Lets train the neural network with some random weights "theta_vec" and obtain the cost, gradient. This is fed to the advanced optimization algorithm to minimize the cost for chosen theta.

In [14]:
J, grad = backpropagation(theta_vec, 400, 25, 10, X, y_vec, regParam)

In [15]:
J, grad.shape

(6.764538576035576, (10285,))

In [16]:
#Lets minimize the cost using the optimization function
from scipy.optimize import minimize

In [17]:
fmin = minimize(fun=backpropagation, x0=theta_vec, args=(num_labels, hidden_units, input_layer, X, y_vec, regParam), 
                method='TNC', jac=True, options={'maxiter': 250})

In [18]:
fmin

     fun: 0.3327673894451927
     jac: array([ 4.27510455e-04,  7.85562093e-07, -3.03278165e-07, ...,
       -6.83757147e-05, -7.55343000e-05,  1.02712453e-05])
 message: 'Max. number of function evaluations reached'
    nfev: 250
     nit: 21
  status: 3
 success: False
       x: array([-1.33437674e+00,  3.92781047e-03, -1.51639083e-03, ...,
        1.46193609e+00, -8.86818461e-01, -2.40457629e+00])

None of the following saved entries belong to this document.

/-- What a Demand Watch can become at a window end of its pool (R122 to R127, R135). -/
inductive WatchOutcome (s : State) (k : Pool) : Watch → Prop where
  | cold : s.cat.poolRec k = none → WatchOutcome s k ((s.watches.get k).shift false)
  | stays (q : PoolRec) : s.cat.poolRec k = some q → (judged s k q).moved q = (judged s k q).watch →
      WatchOutcome s k (judged s k q)
  | short (q : PoolRec) : s.cat.poolRec k = some q → (judged s k q).watch = .clear →
      (judged s k q).moved q = .short → WatchOutcome s k { judged s k q with watch := .short }
  | opens (q : PoolRec) : s.cat.poolRec k = some q → (judged s k q).watch = .clear →
      (judged s k q).moved q = .short → 0 < q.allowance →
      WatchOutcome s k { judged s k q with watch := .short, overdraft := .opened }
  | clears (q : PoolRec) : s.cat.poolRec k = some q →
      WatchOutcome s k { judged s k q with watch := .clear, overdraft := .closed }

/-- `t` has the catalogue, the Grant Engine, the Demand Watch units, the Journal and the queue of commands of `s`. -/
structure SameCore (s t : State) : Prop where
  cat : t.cat = s.cat
  grant : t.grant = s.grant
  watches : t.watches = s.watches
  journal : t.journal = s.journal
  pending : t.pending = s.pending

/-- A property that each elementary change keeps. -/
structure Kept (P : State → Prop) : Prop where
  /-- A change outside those five. -/
  frame : ∀ {s t : State}, P s → SameCore s t → P t
  /-- A change of slots' flags or term states (R15, R161). -/
  slots : ∀ (s : State) (xs : List FeatureSlot), P s → P { s with cat := { s.cat with slots := xs } }
  /-- A change of the wait queue (R56, R70, R77, R78). -/
  queue : ∀ (s : State) (q : List WaitEntry) (w : List Nat), P s →
    P { s with grant := { s.grant with queue := q, waitGens := w } }
  /-- A change of site policy (R163 to R166). -/
  policy : ∀ (s : State) (q : Quad PoolState), (∀ k, PolicyChange (s.cat.capacity k) (s.pool k) (q.get k)) → P s →
    P (s.withPools q)
  /-- A release (R58). -/
  release : ∀ (s : State) (n : Nat) (e x : Checkout) (kind : RecordKind), s.checkoutAt n = some e → SameCharge e x →
    P s → P (s.release n x kind)
  /-- A heartbeat or a visit that leaves the checkout held (R106, R112). -/
  touch : ∀ (s : State) (n : Nat) (e x : Checkout), s.checkoutAt n = some e → SameCharge e x → P s →
    P (s.setSlot n { generation := s.generationAt n, entry := some x })
  /-- A grant into a FREE slot, with room in the journal where it is metered (R51, R52). -/
  grant : ∀ (s : State) (n : Nat) (g : GrantOrder), s.freeSlot = some n →
    (g.metered = true → s.journal.room 2 = true) → P s → P (s.grantInto n g)
  /-- A droppable record (R173). -/
  droppable : ∀ (s : State) (b : RecordBody), P s → P (s.recordDroppable b)
  /-- A change of the batch, which may remove the oldest record (R176 to R179). -/
  batch : ∀ (s : State) (j : Journal), j.fifo <:+ s.journal.fifo → j.rv = s.journal.rv → P s → P (s.withJournal j)
  /-- Shortfalls handed to the Demand Watch units (R120). -/
  shortfalls : ∀ (s : State) (c : Catalogue) (g : GrantOrder), P s → P (s.handShortfalls c g)
  /-- A Demand Watch at a window end (R122 to R135). -/
  watch : ∀ (s : State) (k : Pool) (w : Watch), WatchOutcome s k w → P s → P (s.withWatch k w)

variable {P : State → Prop}

/-! ### Operations shared by several commands -/

theorem dropRequest_keeps (hP : Kept P) {s : State} (c : Command) (p : Port) (h : P s) : P (s.dropRequest c p) :=
  hP.frame h ⟨rfl, rfl, rfl, rfl, rfl⟩

theorem respond_keeps (hP : Kept P) {s : State} (r : Request) (x : Reply) (h : P s) : P (s.respond r x) := by
  rcases s.respond_cases r x with ⟨-, e⟩ | ⟨-, e⟩ <;> rw [e]
  · exact hP.frame h ⟨rfl, rfl, rfl, rfl, rfl⟩
  · exact h

theorem notify_keeps (hP : Kept P) {s : State} (p : Port) (x : Notice) (h : P s) : P (s.notify p x) :=
  hP.frame h ⟨rfl, rfl, rfl, rfl, rfl⟩

theorem updateEntry_keeps (hP : Kept P) {s : State} (n : Nat) (f : WaitEntry → WaitEntry) (h : P s) :
    P (s.updateEntry n f) :=
  hP.queue s _ s.grant.waitGens h

theorem endWait_keeps (hP : Kept P) {s : State} (c : Option WaitCause) (e : WaitEntry) (h : P s) :
    P (s.endWait c e) := by
  have hl : P (s.leaveQueue e) := hP.queue s _ _ h
  cases c with
  | none => exact hP.droppable _ _ hl
  | some x => exact hP.droppable _ _ (notify_keeps hP _ _ hl)

theorem endWaits_keeps (hP : Kept P) {s : State} (c : Option WaitCause) (es : List WaitEntry) (h : P s) :
    P (s.endWaits c es) :=
  State.endWaits_induct c (fun _ e hs => endWait_keeps hP c e hs) es s h

theorem grantWaiting_keeps (hP : Kept P) {s : State} (n : Nat) (e : WaitEntry) (hn : s.freeSlot = some n)
    (hr : (s.orderOf e).metered = true → s.journal.room 2 = true) (h : P s) : P (s.grantWaiting n e) :=
  notify_keeps hP _ _ (hP.queue _ _ _ (hP.grant s n (s.orderOf e) hn hr h))

theorem queuePass_keeps (hP : Kept P) {s : State} (h : P s) : P s.queuePass :=
  State.queuePass_induct (fun _ e _ hs => endWait_keeps hP _ e hs) (fun _ n f _ hs => updateEntry_keeps hP n f hs)
    (fun _ n e _ _ hn hr hs => grantWaiting_keeps hP n e hn hr hs) s h

theorem applyPass_keeps (hP : Kept P) {s : State} (h : P s) : P s.applyPass :=
  State.applyPass_induct (fun _ e hs => endWait_keeps hP _ e hs) (fun _ n f _ hs => updateEntry_keeps hP n f hs)
    (fun _ n e _ _ hn hr hs => grantWaiting_keeps hP n e hn hr hs) s h

theorem releaseSlot_keeps (hP : Kept P) {s : State} (kind : RecordKind) (n : Nat) (h : P s) :
    P (s.releaseSlot kind n) := by
  unfold State.releaseSlot
  split
  · exact hP.release _ _ _ _ _ (by assumption) (.refl _) h
  · exact h

theorem releaseMany_keeps (hP : Kept P) {s : State} (slots : List Nat) (es : List WaitEntry) (h : P s) :
    P (s.releaseMany slots es) := by
  have hslots : ∀ (l : List Nat) (t : State), P t → P (l.foldl (State.releaseSlot · .returned) t) := by
    intro l
    induction l with
    | nil => exact fun t ht => ht
    | cons n l ih => exact fun t ht => ih _ (releaseSlot_keeps hP _ n ht)
  have hends := endWaits_keeps hP none es (hslots slots s h)
  unfold State.releaseMany
  dsimp only
  split
  · exact hends
  · exact queuePass_keeps hP hends

theorem discardStaging_keeps (hP : Kept P) {s : State} (h : P s) : P s.discardStaging :=
  hP.frame h ⟨rfl, rfl, rfl, rfl, rfl⟩

theorem abandonStaging_keeps (hP : Kept P) {s : State} (p : Port) (h : P s) : P (s.abandonStaging p) := by
  unfold State.abandonStaging
  split
  · exact discardStaging_keeps hP h
  · exact h

theorem withStager_keeps (hP : Kept P) {s : State} (t : Stager) (h : P s) : P (s.withStager t) :=
  hP.frame h ⟨rfl, rfl, rfl, rfl, rfl⟩

theorem noteStaging_keeps (hP : Kept P) {s : State} (p : Port) (h : P s) : P (s.noteStaging p) := by
  unfold State.noteStaging
  split
  · exact withStager_keeps hP _ h
  · exact h

theorem askSave_keeps (hP : Kept P) {s : State} (h : P s) : P s.askSave := by
  rcases s.askSave_cases with ⟨-, e⟩ | ⟨-, e⟩ <;> rw [e] <;> exact hP.frame h ⟨rfl, rfl, rfl, rfl, rfl⟩

theorem askImageWrite_keeps (hP : Kept P) {s : State} (h : P s) : P s.askImageWrite := by
  rcases s.askImageWrite_cases with ⟨-, e⟩ | ⟨-, e⟩ | ⟨-, e⟩ <;> rw [e]
  · exact hP.frame h ⟨rfl, rfl, rfl, rfl, rfl⟩
  · exact hP.frame h ⟨rfl, rfl, rfl, rfl, rfl⟩
  · exact h

theorem nextWrite_keeps (hP : Kept P) {s : State} (h : P s) : P s.nextWrite := by
  rcases s.nextWrite_cases with ⟨-, e⟩ | ⟨-, -, e⟩ | ⟨-, -, e⟩ <;> rw [e] <;>
    exact hP.frame h ⟨rfl, rfl, rfl, rfl, rfl⟩

theorem changeClock_keeps (hP : Kept P) {s : State} (clock : Nat) (h : P s) : P (s.changeClock clock) := by
  rcases s.changeClock_cases clock with ⟨-, e⟩ | ⟨-, u, hu, e, e'⟩
  · rw [e]; exact h
  · have hPu : P u := by
      rw [hu]
      exact hP.frame (hP.slots s (s.cat.atClock clock).slots h) ⟨rfl, rfl, rfl, rfl, rfl⟩
    by_cases hd : clock / 60 = s.time.clock / 60
    · rw [e hd]; exact hPu
    · rw [e' hd]; exact askSave_keeps hP hPu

### Prediction and Evaluation

Using the weights obtained from optimized function, let's predict the value for a randomly selected input and evaluate the accuracy of prediction

In [19]:
theta1 = np.matrix(np.reshape(fmin.x[0 : hidden_units * (input_layer + 1)], (25, 401)))
theta2 = np.matrix(np.reshape(fmin.x[hidden_units * (input_layer + 1) : ], (10, 26)))

feed_list = feedforward(X, theta1, theta2)
prediction = np.array(np.argmax(feed_list[4], axis = 1) + 1) # feed_list[4] = hypothesis

In [20]:
prediction

array([[10],
       [10],
       [10],
       ...,
       [ 9],
       [ 9],
       [ 9]])

In [21]:
# Evaluation

correct = [1 if a == b else 0 for (a, b) in zip(prediction, y)]
accuracy = (sum(map(int, correct)) / float(len(correct)))
print ('accuracy = {} %'.format(accuracy * 100))

accuracy = 99.33999999999999 %


#### Thats it!! We have succesfully implemented a feed-forward neural network with backpropagation and used it to classify images of handwritten digits.